_PROBLEM TO SOLVE_: Find the line in the entries below that contains "2 => f.uses [.ma, .mb, .mc, .imm]". Repeat it exactly, and every line after it through the line that contains "f.imm.toNat < 512".

_EXTRACTED INFORMATION_:
/-- The fields of a micro-operation, by its code, hold what its form permits (R129, R231, R235 to R244). -/
def UF.okFor (f : UF) (code : Nat) : Bool :=
  match code with
  | 0 => f.uses []
  | 1 => f.uses [.ma, .mb, .mc, .imm] && f.imm.toNat < 64 && (32 ≤ f.imm.toNat || f.mc == 0)
  | 2 => f.uses [.ma, .mb, .mc, .imm] && f.imm.toNat < 64 && (32 ≤ f.imm.toNat || f.mc == 0)
  | 3 => f.uses [.imm] && f.imm.toNat < 4
  | 4 => f.uses [.imm] && f.imm.toNat < 4
  | 5 => f.uses [.imm] && f.imm.toNat < 16
  | 6 => f.uses [.ma, .imm] && f.imm.toNat < 128
  | 7 => f.uses [.ma, .mb, .imm] && f.imm.toNat < 512
  | 8 => f.uses [.ma, .mb, .mc, .imm] && f.imm.toNat < 256 && f.walkDistinct
  | 9 => f.uses [.ma]
  | 10 => f.uses []
  | 11 => f.uses [.ma, .mb, .imm] && f.mb.toNat < 3 && f.imm != 0 && (f.mb != 0 || f.ma == 0)
  | 12 => f.uses []
  | 13 => f.uses [.imm] && f.imm.toNat < 32
  | 14 => f.uses []
  | 15 => f.uses [.ma, .mb, .imm] && f.setOk
  | _ => false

_COMPLETED TASK_:
  | 2 => f.uses [.ma, .mb, .mc, .imm] && f.imm.toNat < 64 && (32 ≤ f.imm.toNat || f.mc == 0)
  | 3 => f.uses [.imm] && f.imm.toNat < 4
  | 4 => f.uses [.imm] && f.imm.toNat < 4
  | 5 => f.uses [.imm] && f.imm.toNat < 16
  | 6 => f.uses [.ma, .imm] && f.imm.toNat < 128
  | 7 => f.uses [.ma, .mb, .imm] && f.imm.toNat < 512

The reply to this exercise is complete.